Directions> Using the listing below, report each line holding the string "startOfRun".

########################################

/-! ### Compare and jumps (95_test_vectors.md 2.5, 2.6) -/

theorem test_cmp :
    [((5 : Byte), (5 : Byte)), (3, 5), (5, 3), (255, 1), (0, 128), (127, 128), (255, 255)].map (fun p =>
      (Tests.after (step (Tests.running (Tests.pair p.1 p.2) 0 [0xA7, 0, 1]))).fl) =
      [0x01, 0x04, 0x02, 0x02, 0x04, 0x04, 0x01] := by decide
theorem test_cmp_clears_all_of_fl :
    (Tests.after (step { Tests.running (Tests.pair 3 5) 0 [0xA7, 0, 1] with fl := 0xFF })).fl = 0x04 := by decide
theorem test_jmp : Tests.jumps 0x54 = [0x30, 0x30, 0x30, 0x30] := by decide
theorem test_jeq : Tests.jumps 0x55 = [0x12, 0x30, 0x12, 0x12] := by decide
theorem test_jne : Tests.jumps 0x56 = [0x30, 0x12, 0x30, 0x30] := by decide
theorem test_jgt : Tests.jumps 0x57 = [0x12, 0x12, 0x30, 0x12] := by decide
theorem test_jlt : Tests.jumps 0x58 = [0x12, 0x12, 0x12, 0x30] := by decide
theorem test_jle : Tests.jumps 0x59 = [0x12, 0x30, 0x12, 0x30] := by decide
theorem test_jge : Tests.jumps 0x5A = [0x12, 0x30, 0x30, 0x12] := by decide
theorem test_jmp_at_top : (Tests.after (step (Tests.running (Tests.pair 0x10 0) 0xFE [0x54, 0]))).pc = 0x10 ∧
    (Tests.after (step (Tests.running (Tests.pair 0x10 0) 0xFE [0x54, 0]))).faulted = none := by decide
theorem test_jeq_not_taken_at_top :
    (Tests.after (step { Tests.running Tests.regs 0xFE [0x55, 0] with fl := 0x04 })).faulted =
      some ⟨.addrRange, 0xFE, 0x55⟩ := by decide
theorem test_call :
    Tests.after (step (Tests.running (Tests.pair 0 0x0B) 6 [0x50, 1])) =
      { (Tests.running #v[0, 0x0B, 0, 0, 0, 0, 0, 0xF3] 6 [0x50, 1]).memWrite 0xF3 0x08 with pc := 0x0B } := by decide
theorem test_call_through_sp : (Tests.after (step (Tests.running Tests.regs 0 [0x50, 7]))).pc = 0xF3 := by decide
theorem test_ret :
    (Tests.after (step ((Tests.running #v[0, 0, 0, 0, 0, 0, 0, 0xFF] 0 [0x11]).memWrite 0xFF 0x33))).pc = 0x33 := by decide
theorem test_ret_wraps_sp :
    (Tests.after (step ((Tests.running #v[0, 0, 0, 0, 0, 0, 0, 0xFF] 0 [0x11]).memWrite 0xFF 0x33))).sp = 0x00 := by decide

/-! ### Stack (95_test_vectors.md 2.7) -/

theorem test_push_wraps_sp :
    (Tests.after (step (Tests.running #v[0x77, 0, 0, 0, 0, 0, 0, 0] 0 [0x45, 0]))).memRead 0xFF = 0x77 ∧
    (Tests.after (step (Tests.running #v[0x77, 0, 0, 0, 0, 0, 0, 0] 0 [0x45, 0]))).sp = 0xFF := by decide
theorem test_push_sp : (Tests.after (step (Tests.running Tests.regs 0 [0x45, 7]))).memRead 0xF3 = 0xF3 := by decide
theorem test_pop :
    (Tests.after (step ((Tests.running #v[0, 0, 0, 0, 0, 0, 0, 0xF3] 0 [0x46, 1]).memWrite 0xF3 200))).regs =
      #v[0, 200, 0, 0, 0, 0, 0, 0xF4] := by decide
theorem test_pop_sp :
    (Tests.after (step ((Tests.running #v[0, 0, 0, 0, 0, 0, 0, 0xF3] 0 [0x46, 7]).memWrite 0xF3 0x20))).sp = 0x21 := by decide

/-! ### System (95_test_vectors.md 2.8) -/

theorem test_hlt : (Tests.after (step (Tests.running Tests.regs 0x0D [0x01]))).halted = true ∧
    (Tests.after (step (Tests.running Tests.regs 0x0D [0x01]))).reports = [] := by decide
theorem test_hlt_at_top : (Tests.after (step (Tests.running Tests.regs 0xFF [0x01]))).faulted = none ∧
    (Tests.after (step (Tests.running Tests.regs 0xFF [0x01]))).halted = true := by decide
theorem test_nop :
    Tests.after (step (Tests.running Tests.regs 5 [0x00])) = { Tests.running Tests.regs 5 [0x00] with pc := 6 } := by decide
theorem test_int_unchecked_operand :
    Tests.after (step (Tests.running Tests.regs 0 [0x52, 9])) =
      { Tests.running Tests.regs 0 [0x52, 9] with
        faulted := some ⟨.placeholder, 0, 0x52⟩, events := [.rpt ⟨.placeholder, 0, 0x52⟩] } := by decide
theorem test_iret :
    Tests.after (step (Tests.running Tests.regs 0x22 [0x13])) =
      { Tests.running Tests.regs 0x22 [0x13] with
        faulted := some ⟨.placeholder, 0x22, 0x13⟩, events := [.rpt ⟨.placeholder, 0x22, 0x13⟩] } := by decide
theorem test_unrecognised :
    Tests.after (step (Tests.running Tests.regs 6 [0xC0, 0xAA, 0xBB, 0xCC])) =
      { Tests.running Tests.regs 6 [0xC0, 0xAA, 0xBB, 0xCC] with
        pc := 0x0A, events := [.rpt ⟨.unrecognised, 6, 0xC0⟩] } := by decide
theorem test_unrecognised_with_bit4_set :
    (Tests.after (step (Tests.running Tests.regs 4 [0x5B, 0]))).pc = 6 := by decide

/-! ### Conditions and their priority (95_test_vectors.md 2.9) -/

theorem test_index_fault_in_a :
    Tests.after (step (Tests.running Tests.regs 0 [0x82, 8, 5])) =
      { Tests.running Tests.regs 0 [0x82, 8, 5] with
        faulted := some ⟨.regIndex, 0, 8⟩, events := [.rpt ⟨.regIndex, 0, 8⟩] } := by decide
theorem test_index_fault_priority :
    [[0xA0, 1, 9], [0xA0, 8, 9], [0xA3, 8, 0], [0x45, 8], [0x55, 8]].map (fun bytes : List Byte =>
      (Tests.after (step (Tests.running Tests.regs 0 bytes))).faulted) =
      [9, 8, 8, 8, 8].map (fun v : Byte => some ⟨.regIndex, 0, v⟩) := by decide
theorem test_operand_beyond_memory :
    Tests.after (step (Tests.running Tests.regs 0xFE [0x82, 0])) =
      { Tests.running Tests.regs 0xFE [0x82, 0] with
        faulted := some ⟨.addrRange, 0xFE, 0x82⟩, events := [.rpt ⟨.addrRange, 0xFE, 0x82⟩] } := by decide
theorem test_unrecognised_too_close_to_top :
    (Tests.after (step (Tests.running Tests.regs 0xFD [0xC0, 0, 0]))).reports = [⟨.addrRange, 0xFD, 0xC0⟩] := by decide
theorem test_unrecognised_ending_at_top :
    (Tests.after (step (Tests.running Tests.regs 0xFC [0xC0, 0, 0, 0]))).reports =
      [⟨.unrecognised, 0xFC, 0xC0⟩, ⟨.addrRange, 0xFC, 0xC0⟩] := by decide
theorem test_successor_beyond_memory_keeps_effects :
    Tests.after (step (Tests.running (Tests.pair 9 0) 0xFE [0x65, 0])) =
      { Tests.running (Tests.pair 10 0) 0xFE [0x65, 0] with
        pc := 0, faulted := some ⟨.addrRange, 0xFE, 0x65⟩, events := [.rpt ⟨.addrRange, 0xFE, 0x65⟩] } := by decide
theorem test_zero_divisor_at_top :
    Tests.after (step (Tests.running (Tests.pair 5 0) 0xFD [0xA3, 0, 1])) =
      { Tests.running (Tests.pair 5 0) 0xFD [0xA3, 0, 1] with
        pc := 0, halted := true, events := [.rpt ⟨.divideByZero, 0xFD, 0xA3⟩] } := by decide
theorem test_call_without_return_address :
    Tests.after (step (Tests.running (Tests.pair 0 0x20) 0xFE [0x50, 1])) =
      { Tests.running (Tests.pair 0 0x20) 0xFE [0x50, 1] with
        faulted := some ⟨.addrRange, 0xFE, 0x50⟩, events := [.rpt ⟨.addrRange, 0xFE, 0x50⟩] } := by decide
theorem test_no_step_after_the_end :
    step { Tests.running Tests.regs 0 [0x00] with halted := true } =
      .next { Tests.running Tests.regs 0 [0x00] with halted := true } := rfl

/-! ### Loader, bus and ports (20_memory.md R67, R52; 10_state.md R40; 60_exceptions.md R236, R238) -/

theorem test_loader_refuses : (startOfRun [256]).isNone = true ∧ (startOfRun (List.replicate 257 0)).isNone = true := by
  decide +kernel
theorem test_loader_accepts_full_image : (startOfRun (List.replicate 256 255)).isSome = true := by decide +kernel
theorem test_bus_of_push :
    stepAccesses (Tests.running (Tests.pair 200 0) 0 [0x45, 0]) =
      [.read 0 0x45, .read 1 0, .write 0xF3 200] := by decide
theorem test_bus_reads_no_undeclared_byte :
    stepAccesses (Tests.running Tests.regs 0xFF [0x01]) = [.read 0xFF 0x01] ∧
    stepAccesses (Tests.running Tests.regs 0 [0xC0, 1, 2, 3]) = [.read 0 0xC0, .read 1 1, .read 2 2] := by decide
theorem test_ports :
    (Event.rpt ⟨.placeholder, 0, 0x52⟩).rptBeat? = some ⟨5, 0, 0x52⟩ ∧ (Event.out .chr 65).outBeat? = some ⟨1, 65⟩ := by decide
theorem test_tick_holds_without_run : tick false false State.reset = .next State.reset := rfl
theorem test_trace : (Tests.running Tests.regs 0xFE [0x47, 2]).trace = ⟨0x47, 2, 0, Tests.regs⟩ := by decide

/-! ### Witnesses: the hypotheses of the statements can be met -/

/-- The boundary values of a register-index operand: 0 and 7 legal, 8 and 255 not. -/
def Tests.IndexHyps : Prop :=
  (0 : Byte).toNat < 8 ∧ (7 : Byte).toNat < 8 ∧ 7 < (8 : Byte).toNat ∧ 7 < (255 : Byte).toNat

theorem Tests.indexHyps : Tests.IndexHyps := by unfold Tests.IndexHyps; decide

/-- A running state whose opcode byte `op` stands at address `pc`. -/
def Tests.opAt (op pc : Byte) : State := Tests.running Tests.regs pc [op]

/-- The premises of `TopClause op n`, met at the lowest address where they can be. -/
def Tests.TopHyps (op : Byte) (n : Nat) : Prop :=
  let s := Tests.opAt op (BitVec.ofNat 8 (256 - n))
  s.stopped = false ∧ s.opcodeByte = op ∧ 255 < s.pc.toNat + n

########################################

Response to the task>
theorem test_loader_refuses : (startOfRun [256]).isNone = true ∧ (startOfRun (List.replicate 257 0)).isNone = true := by
theorem test_loader_accepts_full_image : (startOfRun (List.replicate 256 255)).isSome = true := by decide +kernel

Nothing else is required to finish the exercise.